The Executive Director will report to
Board of Directors of AWBI, an independent 501(c)(3)
● A small staff up to three people (to be developed) ● Consultants and subject-matter experts as needed ● Current fiscal partnership with CFGA ● Funder relationships
While promoting collaborative relationships with such stakeholders as
● Community of Practice (CoP) ● Direct service providers ● Strategic partners
● Other national, regional and local entities with long-term vested interests in economic development and community wealth building ● Corporate and civic leaders supportive of innovative, inclusive economic development strategies ● Foundations, individual donors, investors supportive of economic development initiatives relevant to our mission ● Public systems
THE CANDIDATE The ideal candidate to lead AWBI will be an effective, thoughtful executive with the proven ability to drive a founding vision from start-up to demonstrable impact and possess a perennial commitment to racial equity and inclusive economic parity. The best candidates will be bold, strategic thinkers who combine the attitude of a servant leader with the heft of demonstrated leadership success in environments requiring effective collaboration between and among a variety of stakeholders. Among the assets of most interest to the search committee include the following: • Demonstrated understanding and leadership to serve as subject matter expert and thought leader in the areas of community wealth building, economic inclusion, racial equity • Experience leading teams and projects of significance from implementation to successful completion; a healthy affinity for both vision and execution • Demonstrated success in fund development and securing large scale funding from foundations, philanthropists and investors to support enterprise and catalytic economic development projects
• Possesses skills to effectively communicate AWBI’s purpose, goals, initiatives and successes to a variety of audiences and to catalyze collective action • A value based, solutions-driven management approach with a long-term focus on addressing systemic racial and economic inequity despite entrenched obstacles • A leadership style that connects high-level executive and administrative skills • Capable of managing an active and supportive board of directors • Managerial success grounded in best practices and the most current research coupled with the ability to be innovative and credibly disruptive • The heft to connect credibly with national, local and regional philanthropic, civic and for-profit leaders and to simultaneously garner the respect of community leaders, entrepreneurs and business leaders • Demonstrated record of effective multi-stakeholder management and thriving in environments that offer diversity of thought • An exceptional reputation among peers for influence, critical thinking and problem-solving • Ability to be self-directed; entrepreneurial experience a plus • Strong financial acumen and high degree of comfort with accounting and analytic tools • Strong project management skills AWBI has few preconceptions about the precise career path of greatest appeal, but it will be very interested in a prospect’s own journey to success—and how that journey might inform the Executive Director’s leadership style and effectiveness in the role.
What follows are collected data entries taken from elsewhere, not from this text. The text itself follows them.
/-- Rules R33 and R135, D24: in the nine states the port `busy` is 1 exactly while the block is in the handler. -/
def Obligations.BusyShowsTheHandler : Prop :=
  ∀ s : State, s.seq ≤ Seq.ack → (s.busy = true ↔ s.inHandler)

/-- Rules R145 and R168: from `ENTER` to `ACK` no step but a reset takes a new sample or delivers a notification:
`RAW`, `DONE` and `ARMED` stay, and the block stays in the handler, except for the step of `ACK`, which returns to
`S_IDLE`. -/
def Obligations.HandlerIsNotReentered : Prop :=
  ∀ s t : State, s.Inv → s.inHandler → s.nextTurn ≠ .resetSource → step s = .next t →
    t.raw = s.raw ∧
    ((t.inHandler ∧ Seq.capture < t.seq ∨ t.seq = s.seq) ∧ t.done = true ∧ t.armed = false ∨
     s.seq = Seq.ack ∧ t.seq = Seq.idle ∧ t.done = false ∧ t.armed = true)

/-- Rule R119: from `PINIT` to the last `EXPIRE` no step but a reset changes a register or flag of the block other than
`MOTOR`, `STEP`, `TIMER` and `SEQ`, has a conversion armed, or emits anything but a phase write or the mark of a tick.
The mark is the model's choice: log entry 3. -/
def Obligations.RevolutionBlocksEverythingElse : Prop :=
  ∀ s t : State, s.Inv → (s.seq = Seq.pinit ∨ s.seq = Seq.hold ∨ s.seq = Seq.padv) →
    s.nextTurn ≠ .resetSource → step s = .next t →
    t.led = s.led ∧ t.band = s.band ∧ t.delay = s.delay ∧ t.scaled = s.scaled ∧ t.raw = s.raw ∧
    t.msg = s.msg ∧ t.midx = s.midx ∧ s.armed = false ∧ t.armed = false ∧ t.done = s.done ∧ t.txBusy = s.txBusy ∧
    t.ieG = s.ieG ∧ t.ieP = s.ieP ∧ t.ieAdc = s.ieAdc ∧ (t.seq = s.seq ∨ t.phaseWritten) ∧
    (t.trace = s.trace ∨ t.trace = Event.tickMs :: s.trace ∨ ∃ v, t.trace = Event.motor v :: s.trace)

/-- Rule R174: `ACK` reaches a quiescent point, with the values the rule lists. -/
def Obligations.AckReachesTheQuiescentPoint : Prop :=
  ∀ s : State, s.Inv → s.seq = Seq.ack →
    ∃ t : State, exec .ack s = .next t ∧ t.quiescent ∧ t.done = false ∧ t.txBusy = false ∧
      t.motor = 0x80 ∧ t.stepNo = 72 ∧ t.timer = 0 ∧ t.led = (bandRom t.band).ledpat ∧
      t.midx = if t.msg = Msg.none then 0 else 19

/-! ## Runs -/

/-- Rule R129: a hold lasts exactly as many `TICK` steps as `TIMER` holds, in either order of steps. The marks of
the ticks in the trace are the model's (log entry 3). -/
def Obligations.HoldLastsExactlyItsTicks : Prop :=
  ∀ (s : State) (rest : List Agent), s.seq = Seq.hold → s.msg ≠ 3 →
    s.turns = List.replicate s.timer.toNat Agent.timeBase ++ rest →
    core.run s.timer.toNat s = .next { s with
      timer := 0, turns := rest, trace := List.replicate s.timer.toNat Event.tickMs ++ s.trace }

/-- Rule R103: under the zero-time reading a message is its 19 bytes in index order, each completed before the next is
handed over, and then the block is in `S_PINIT`. Turns and the reading are the model's choice: log entries 4, 5 and
11. -/
def Obligations.MessageSendsItsNineteenBytes : Prop :=
  ∀ (s : State) (rest : List Agent),
    s.seq = Seq.emit → s.txBusy = false → s.midx = 0 → (s.msg = Msg.min ∨ s.msg = Msg.max) →
    s.zeroTime = true → s.turns = List.replicate 19 Agent.transmitter ++ rest →
    core.run 38 s = .next { s with
      midx := 19, seq := Seq.pinit, turns := rest, trace := (messageLog s.msg).reverse ++ s.trace }

/-- Rules R114, R116 and R118, under the zero-time reading of rule R137: for every `DELAY` a revolution makes exactly
73 phase writes, cyclically from line 7, each held for `DELAY` ticks, and ends on line 7 in `S_ACK`. Turns, the
reading and the marks are the model's choice: log entries 3 to 5. -/
def Obligations.RevolutionMakes73PhaseWrites : Prop :=
  ∀ (s : State) (a : Agent) (rest : List Agent),
    s.seq = Seq.pinit → s.msg ≠ 3 → s.zeroTime = true → a ≠ .resetSource →
    s.turns = List.replicate (73 * s.delay.toNat) Agent.timeBase ++ a :: rest →
    core.run (revolutionSteps s.delay.toNat) s = .next { s with
      motor := 0x80, stepNo := 72, timer := 0, seq := Seq.ack, turns := a :: rest,
      trace := (revolutionLog s.delay.toNat).reverse ++ s.trace }

/-- Rules R50, R170 and R174, under the zero-time reading: from a quiescent point one sample is served, with its
effects in the order led, message, phase writes, adc_start, and the block is at a quiescent point again. Turns, the
reading and the marks are the model's choice: log entries 3 to 5. -/
def Obligations.OneSampleIsServedInOrder : Prop :=
  ∀ (s : State) (r : Sample) (a : Agent) (rest : List Agent),
    s.quiescent → s.done = false → s.txBusy = false → s.enablesSet → s.msg ≠ 3 → s.zeroTime = true →
    a ≠ .resetSource → s.turns = sampleTurns r ++ a :: rest →
    core.run (sampleSteps r) s = .next { s with
      raw := r, scaled := reduceSample r, band := sampleBand r,
      led := (bandRom (sampleBand r)).ledpat, delay := (bandRom (sampleBand r)).delay,
      msg := (bandRom (sampleBand r)).msg,
      midx := if (bandRom (sampleBand r)).msg = Msg.none then 0 else 19,
      motor := 0x80, stepNo := 72, timer := 0, turns := a :: rest,
      trace := (sampleLog r).reverse ++ s.trace }

/-- Rule R105: while no `TXDONE` comes, the block stays in `S_EMIT` for ever: however many turns of the other agents
pass, nothing changes but the marks of the ticks. Turns and marks are the model's choice: log entries 3 and 4. -/
def Obligations.SilentTransmitterHangsTheBlock : Prop :=
  ∀ (s : State) (ts rest : List Agent),
    s.seq = Seq.emit → s.txBusy = true → s.armed = false → s.msg ≠ 3 →
    Agent.transmitter ∉ ts → Agent.resetSource ∉ ts → s.turns = ts ++ rest →
    core.run ts.length s = .next { s with
      turns := rest, trace := List.replicate (ts.count Agent.timeBase) Event.tickMs ++ s.trace }

/-- Rules R102 and R139: under `ADC_FAIR` an armed conversion completes, and under `TX_FAIR` a byte in flight does,
unless a reset comes first. Schedules are the model's choice: log entries 4 and 14. -/
def Obligations.FairAgentsEndTheWaits : Prop :=
  (∀ (s : State) (f : Nat → Agent), AdcFair f →
    s.seq = Seq.idle → s.armed = true → s.done = false → s.msg ≠ 3 →
    ∃ (n : Nat) (t : State), core.run n { s with turns := scheduleOf f n } = .next t ∧
      (t.done = true ∧ t.armed = false ∨ t.seq = Seq.boot)) ∧
  (∀ (s : State) (f : Nat → Agent), TxFair f →
    s.seq = Seq.emit → s.txBusy = true → s.armed = false → s.msg ≠ 3 →
    ∃ (n : Nat) (t : State), core.run n { s with turns := scheduleOf f n } = .next t ∧
      (t.txBusy = false ∧ t.midx = s.midx + 1 ∨ t.seq = Seq.boot))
SALARY AND BENEFITS Competitive salary and benefits package will be offered. Salary will be commensurate with market, operating budget and candidate's experience level. For potential consideration, please submit a resume and cover letter to EDSearch@atlantawealthbuilding.org by July 31, 2019. To suggest a prospect, please email EDSearch@atlantawealthbuilding.org . For questions, please contact our search consultant, John Holly, at email@example.com or 404-840-2074.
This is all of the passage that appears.